Exercise instructions —
Set down, please, exactly the lines below that run from the line with "(s.riseIn c x).Entry := by" to the line with "State.chuteToIdle_entry _ h.eb", both lines included.

BEGIN

@[simp] theorem State.issueReserved_entry (r : Report) (s : State) (h : State.Entry s) :
    State.Entry (State.issueReserved r s) := by
  unfold State.issueReserved
  split <;> simp (maxDischargeDepth := 12) -implicitDefEqProofs [State.Entry, h, h.eb]

@[simp] theorem State.tubesChanged_entry (s : State) (before : State) (h : State.Entry s) :
    State.Entry (State.tubesChanged s before) := by
  unfold State.tubesChanged
  split <;> simp (maxDischargeDepth := 12) -implicitDefEqProofs [State.Entry, h, h.eb]

@[simp] theorem State.enterFault_entry (k : FaultKind) (s : State) (h : EbAgrees s.coils.coils.eb s.causes) :
    State.Entry (State.enterFault k s) := by
  unfold State.enterFault
  split <;> simp (maxDischargeDepth := 12) -implicitDefEqProofs [State.Entry, h]

@[simp] theorem State.coilFault_entry (failed : PerCoil Bool) (s : State) : (s.coilFault failed).Entry := by
  refine ⟨?_, State.coilFault_eb failed s⟩
  unfold State.coilFault State.enterFault
  exact State.entryTest_causes_failing _

@[simp] theorem State.pwmPeriod_entry (sense : PerCoil Sense) (s : State) (h : s.Entry) : (s.pwmPeriod sense).Entry := by
  unfold State.pwmPeriod
  split
  · exact h
  · dsimp only
    split
    · exact (State.coilFault_entry _ _).withEb (CoilDriver.periodStart_eb _ _ _ (State.coilFault_eb _ _))
    · exact h.withEb (CoilDriver.periodStart_eb _ _ _ (CoilDriver.periodEnd_eb _ _ _ _ h.eb))

@[simp] theorem State.pullInCheck_entry (ends : PerCoil Bool) (sense : PerCoil Sense) (s : State) (h : s.Entry) :
    (s.pullInCheck ends sense).Entry := by
  unfold State.pullInCheck
  split
  · exact h
  · dsimp only
    split
    · split
      · exact State.coilFault_entry _ _
      · exact h.withEb ((Coil.checked_on _ _ _ _).trans h.eb)
    · exact h

@[simp] theorem State.diverterChangeover_entry (s : State) (h : State.Entry s) :
    State.Entry (State.diverterChangeover s) := by
  unfold State.diverterChangeover
  split <;> simp (maxDischargeDepth := 12) -implicitDefEqProofs [State.Entry, h, h.eb]

@[simp] theorem State.serveLoad_entry (kind : TableKind) (generation index total check count : Nat) (bytes : List Byte) (s : State) (h : State.Entry s) :
    State.Entry (State.serveLoad kind generation index total check count bytes s) := by
  unfold State.serveLoad
  dsimp only
  (repeat' split) <;> simp (maxDischargeDepth := 12) -implicitDefEqProofs [State.Entry, h, h.eb]

@[simp] theorem State.serveDiscard_entry (kind : TableKind) (s : State) (h : State.Entry s) :
    State.Entry (State.serveDiscard kind s) := by
  unfold State.serveDiscard
  dsimp only
  (repeat' split) <;> simp (maxDischargeDepth := 12) -implicitDefEqProofs [State.Entry, h, h.eb]

theorem State.coinActivation_entry (before : State) (s : State) (h : EbAgrees s.coils.coils.eb s.causes) :
    (State.afterActivation .coin before s).Entry := by
  have a : ((s.tubesChanged before).entryTest).Entry := State.entryTest_entry _ (State.tubesChanged_eb s before h)
  unfold State.afterActivation
  dsimp only
  generalize (s.tubesChanged before).entryTest = t at a ⊢
  split
  · split
    · exact a
    · exact a
  · split
    · exact a.withEb (CoilDriver.newProfile_eb _ _ _ a.eb)
    · exact a.withEb (CoilDriver.newProfile_eb _ _ _ a.eb)

@[simp] theorem State.takeActivation_entry (kind : TableKind) (waited : Bool) (s : State) (h : s.Entry) :
    (State.takeActivation kind waited s).Entry := by
  unfold State.takeActivation
  cases kind
  · exact State.coinActivation_entry _ _ (State.issueReserved_eb _ _ h.eb)
  · exact State.entryTest_entry _ (State.issueReserved_eb _ _ h.eb)
  all_goals exact State.issueReserved_entry _ _ h

@[simp] theorem State.fallDue_entry (kind : TableKind) (s : State) (h : State.Entry s) :
    State.Entry (State.fallDue kind s) := by
  unfold State.fallDue
  dsimp only
  (repeat' split) <;> simp (maxDischargeDepth := 12) -implicitDefEqProofs [State.Entry, h, h.eb]

@[simp] theorem State.takeWaiting_entry (kind : TableKind) (s : State) (h : State.Entry s) :
    State.Entry (State.takeWaiting kind s) := by
  unfold State.takeWaiting
  dsimp only
  (repeat' split) <;> simp (maxDischargeDepth := 12) -implicitDefEqProofs [State.Entry, h, h.eb]

@[simp] theorem State.testSchedules_entry (s : State) (h : State.Entry s) : State.Entry s.testSchedules.2 :=
  State.testSchedules_keeps (fun t => State.Entry t) (fun k t ht => State.fallDue_entry k t ht) s h

@[simp] theorem State.serveActivate_entry (kind : TableKind) (generation : Word16) (due : Due) (s : State) (h : State.Entry s) :
    State.Entry (State.serveActivate kind generation due s) := by
  unfold State.serveActivate
  dsimp only
  (repeat' split) <;> simp (maxDischargeDepth := 12) -implicitDefEqProofs [State.Entry, h, h.eb]

@[simp] theorem State.returnCoin_entry (m : Measurement) (s : State) (h : EbAgrees s.coils.coils.eb s.causes) :
    State.Entry (State.returnCoin m s) := by
  unfold State.returnCoin
  split <;> simp (maxDischargeDepth := 12) -implicitDefEqProofs [State.Entry, h]

@[simp] theorem State.acceptCoin_entry (a : AcceptedCoin) (m : Measurement) (s : State) (h : EbAgrees s.coils.coils.eb s.causes) :
    State.Entry (State.acceptCoin a m s) := by
  simp (maxDischargeDepth := 12) -implicitDefEqProofs [State.acceptCoin, State.Entry, h]

@[simp] theorem State.decideCoin_entry (s : State) (h : EbAgrees s.coils.coils.eb s.causes) :
    State.Entry (State.decideCoin s) := by
  unfold State.decideCoin
  dsimp only
  (repeat' split) <;> simp (maxDischargeDepth := 12) -implicitDefEqProofs [State.Entry, h]

@[simp] theorem State.chuteToIdle_entry (s : State) (h : EbAgrees s.coils.coils.eb s.causes) :
    State.Entry (State.chuteToIdle s) := by
  simp (maxDischargeDepth := 12) -implicitDefEqProofs [State.chuteToIdle, State.Entry, h]

@[simp] theorem State.coinAtC_entry (s : State) (h : EbAgrees s.coils.coils.eb s.causes) :
    State.Entry (State.coinAtC s) := by
  unfold State.coinAtC
  split <;> simp (maxDischargeDepth := 12) -implicitDefEqProofs [State.Entry, h]

@[simp] theorem State.coinBegins_entry (s : State) (h : EbAgrees s.coils.coils.eb s.causes) :
    State.Entry (State.coinBegins s) := by
  simp (maxDischargeDepth := 12) -implicitDefEqProofs [State.coinBegins, State.Entry, h]

theorem State.riseIn_entry (s : State) (c : ChuteState) (x : Sensor) (h : s.Entry) (hc : s.chute.state = c) :
    (s.riseIn c x).Entry := by
  unfold State.riseIn
  split
  all_goals first
    | with_reducible exact h
    | with_reducible exact State.enterFault_entry _ _ h.eb
    | with_reducible exact State.coinAtC_entry _ h.eb
    | with_reducible exact State.coinBegins_entry _ h.eb
    | with_reducible exact State.chuteToIdle_entry _ h.eb
    | exact h.moved (by rw [hc]; decide) (by simp [hc])

@[simp] theorem State.sensorRise_entry (x : Sensor) (ticks : Nat) (s : State) (h : s.Entry) :
    (s.sensorRise x ticks).Entry := by
  unfold State.sensorRise
  split
  · exact h
  · exact State.riseIn_entry _ _ _ (by simpa [State.Entry] using h) (by simp)

theorem State.fallIn_entry (s : State) (c : ChuteState) (x : Sensor) (h : s.Entry) (hc : s.chute.state = c) :
    (s.fallIn c x).Entry := by
  unfold State.fallIn
  split
  all_goals first
    | with_reducible exact h
    | with_reducible exact State.decideCoin_entry _ h.eb
    | exact h.moved (by rw [hc]; decide) (by simp [hc])

@[simp] theorem State.sensorFall_entry (x : Sensor) (ticks : Nat) (s : State) (h : s.Entry) :
    (s.sensorFall x ticks).Entry := by
  unfold State.sensorFall
  split
  · exact State.fallIn_entry _ _ _ (by simpa [State.Entry] using h) (by simp)
  · exact h

@[simp] theorem State.aLimitPasses_entry (s : State) (h : State.Entry s) :
    State.Entry (State.aLimitPasses s) := by
  unfold State.aLimitPasses
  split <;> simp (maxDischargeDepth := 12) -implicitDefEqProofs [State.Entry, h, h.eb]

@[simp] theorem State.gapLimitPasses_entry (s : State) (h : State.Entry s) :
    State.Entry (State.gapLimitPasses s) := by
  unfold State.gapLimitPasses
  split <;> simp (maxDischargeDepth := 12) -implicitDefEqProofs [State.Entry, h, h.eb]

@[simp] theorem State.acceptWaitPasses_entry (s : State) (h : State.Entry s) :
    State.Entry (State.acceptWaitPasses s) := by
  unfold State.acceptWaitPasses
  split <;> simp (maxDischargeDepth := 12) -implicitDefEqProofs [State.Entry, h, h.eb]

@[simp] theorem State.returnWaitPasses_entry (s : State) (h : State.Entry s) :
    State.Entry (State.returnWaitPasses s) := by
  unfold State.returnWaitPasses
  split <;> simp (maxDischargeDepth := 12) -implicitDefEqProofs [State.Entry, h, h.eb]

@[simp] theorem State.faultClears_entry (s : State) (h : EbAgrees s.coils.coils.eb s.causes) :
    State.Entry (State.faultClears s) := by
  simp (maxDischargeDepth := 12) -implicitDefEqProofs [State.faultClears, State.Entry, h]

@[simp] theorem State.idleWaitPasses_entry (s : State) (h : State.Entry s) :
    State.Entry (State.idleWaitPasses s) := by
  unfold State.idleWaitPasses
  split <;> simp (maxDischargeDepth := 12) -implicitDefEqProofs [State.Entry, h, h.eb]

@[simp] theorem State.serveChuteClear_entry (s : State) (h : State.Entry s) :
    State.Entry (State.serveChuteClear s) := by
  unfold State.serveChuteClear
  (repeat' split) <;> simp (maxDischargeDepth := 12) -implicitDefEqProofs [State.Entry, h, h.eb]

@[simp] theorem State.endPayout_entry (s : State) (h : State.Entry s) :
    State.Entry (State.endPayout s) := by
  unfold State.endPayout
  split <;> simp (maxDischargeDepth := 12) -implicitDefEqProofs [State.Entry, h, h.eb]

@[simp] theorem State.startEntry_entry (s : State) (h : State.Entry s) :
    State.Entry (State.startEntry s) := by
  unfold State.startEntry
  (repeat' split) <;> simp (maxDischargeDepth := 12) -implicitDefEqProofs [State.Entry, h, h.eb]

@[simp] theorem State.runPlan_entry (entries : List PlanEntry) (s : State) (h : State.Entry s) :
    State.Entry (State.runPlan entries s) := by
  unfold State.runPlan
  (repeat' split) <;> simp (maxDischargeDepth := 12) -implicitDefEqProofs [State.Entry, h, h.eb]

@[simp] theorem State.startPayout_entry (cause : PayoutCause) (s : State) (h : EbAgrees s.coils.coils.eb s.causes) :
    State.Entry (State.startPayout cause s) := by
  simp (maxDischargeDepth := 12) -implicitDefEqProofs [State.startPayout, State.Entry, h]

@[simp] theorem State.entryDone_entry (s : State) (h : State.Entry s) :
    State.Entry (State.entryDone s) := by
  unfold State.entryDone
  (repeat' split) <;> simp (maxDischargeDepth := 12) -implicitDefEqProofs [State.Entry, h, h.eb]

@[simp] theorem State.paidCoin_entry (i : Fin 4) (s : State) (h : State.Entry s) :
    State.Entry (State.paidCoin i s) := by
  unfold State.paidCoin
  dsimp only
  (repeat' split) <;> simp (maxDischargeDepth := 12) -implicitDefEqProofs [State.Entry, h, h.eb]

@[simp] theorem State.extraCoin_entry (i : Fin 4) (s : State) (h : State.Entry s) :
    State.Entry (State.extraCoin i s) := by
  simp (maxDischargeDepth := 12) -implicitDefEqProofs [State.extraCoin, State.Entry, h, h.eb]

@[simp] theorem State.exitPulse_entry (i : Fin 4) (s : State) (h : State.Entry s) :
    State.Entry (State.exitPulse i s) := by
  unfold State.exitPulse
  split <;> simp (maxDischargeDepth := 12) -implicitDefEqProofs [State.Entry, h, h.eb]

@[simp] theorem State.jam_entry (i : Fin 4) (s : State) (h : State.Entry s) :
    State.Entry (State.jam i s) := by
  simp (maxDischargeDepth := 12) -implicitDefEqProofs [State.jam, State.Entry, h, h.eb]

@[simp] theorem State.afterJam_entry (s : State) (h : State.Entry s) :
    State.Entry (State.afterJam s) := by
  unfold State.afterJam
  (repeat' split) <;> simp (maxDischargeDepth := 12) -implicitDefEqProofs [State.Entry, h, h.eb]

@[simp] theorem State.jamTimeout_entry (i : Fin 4) (s : State) (h : State.Entry s) :
    State.Entry (State.jamTimeout i s) := by
  unfold State.jamTimeout
  split <;> simp (maxDischargeDepth := 12) -implicitDefEqProofs [State.Entry, h, h.eb]

@[simp] theorem State.trailingEnds_entry (i : Fin 4) (s : State) (h : State.Entry s) :
    State.Entry (State.trailingEnds i s) := by
  unfold State.trailingEnds
  split <;> simp (maxDischargeDepth := 12) -implicitDefEqProofs [State.Entry, h, h.eb]

@[simp] theorem State.doorChange_entry (isOpen : Bool) (s : State) (h : State.Entry s) :
    State.Entry (State.doorChange isOpen s) := by
  unfold State.doorChange
  split <;> simp (maxDischargeDepth := 12) -implicitDefEqProofs [State.Entry, h, h.eb]

@[simp] theorem State.leverPress_entry (s : State) (h : State.Entry s) :
    State.Entry (State.leverPress s) := by
  unfold State.leverPress
  split <;> simp (maxDischargeDepth := 12) -implicitDefEqProofs [State.Entry, h, h.eb]

@[simp] theorem State.comeToRest_entry (s : State) (h : EbAgrees s.coils.coils.eb s.causes) :
    State.Entry (State.comeToRest s) := by
  simp (maxDischargeDepth := 12) -implicitDefEqProofs [State.comeToRest, State.Entry, h]

@[simp] theorem State.afterSale_entry (o : OpRecord) (void : Bool) (s : State) (h : EbAgrees s.coils.coils.eb s.causes) :
    State.Entry (State.afterSale o void s) := by
  unfold State.afterSale
  split <;> simp (maxDischargeDepth := 12) -implicitDefEqProofs [State.Entry, h]

@[simp] theorem State.ticketEnds_entry (failure : Option VoidCause) (s : State) (h : State.Entry s) :
    State.Entry (State.ticketEnds failure s) := by
  unfold State.ticketEnds
  (repeat' split) <;> simp (maxDischargeDepth := 12) -implicitDefEqProofs [State.Entry, h, h.eb]

@[simp] theorem State.voucherEnds_entry (failure : Option VoidCause) (s : State) (h : State.Entry s) :
    State.Entry (State.voucherEnds failure s) := by
  unfold State.voucherEnds
  (repeat' split) <;> simp (maxDischargeDepth := 12) -implicitDefEqProofs [State.Entry, h, h.eb]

END

Task solution —
    (s.riseIn c x).Entry := by
  unfold State.riseIn
  split
  all_goals first
    | with_reducible exact h
    | with_reducible exact State.enterFault_entry _ _ h.eb
    | with_reducible exact State.coinAtC_entry _ h.eb
    | with_reducible exact State.coinBegins_entry _ h.eb
    | with_reducible exact State.chuteToIdle_entry _ h.eb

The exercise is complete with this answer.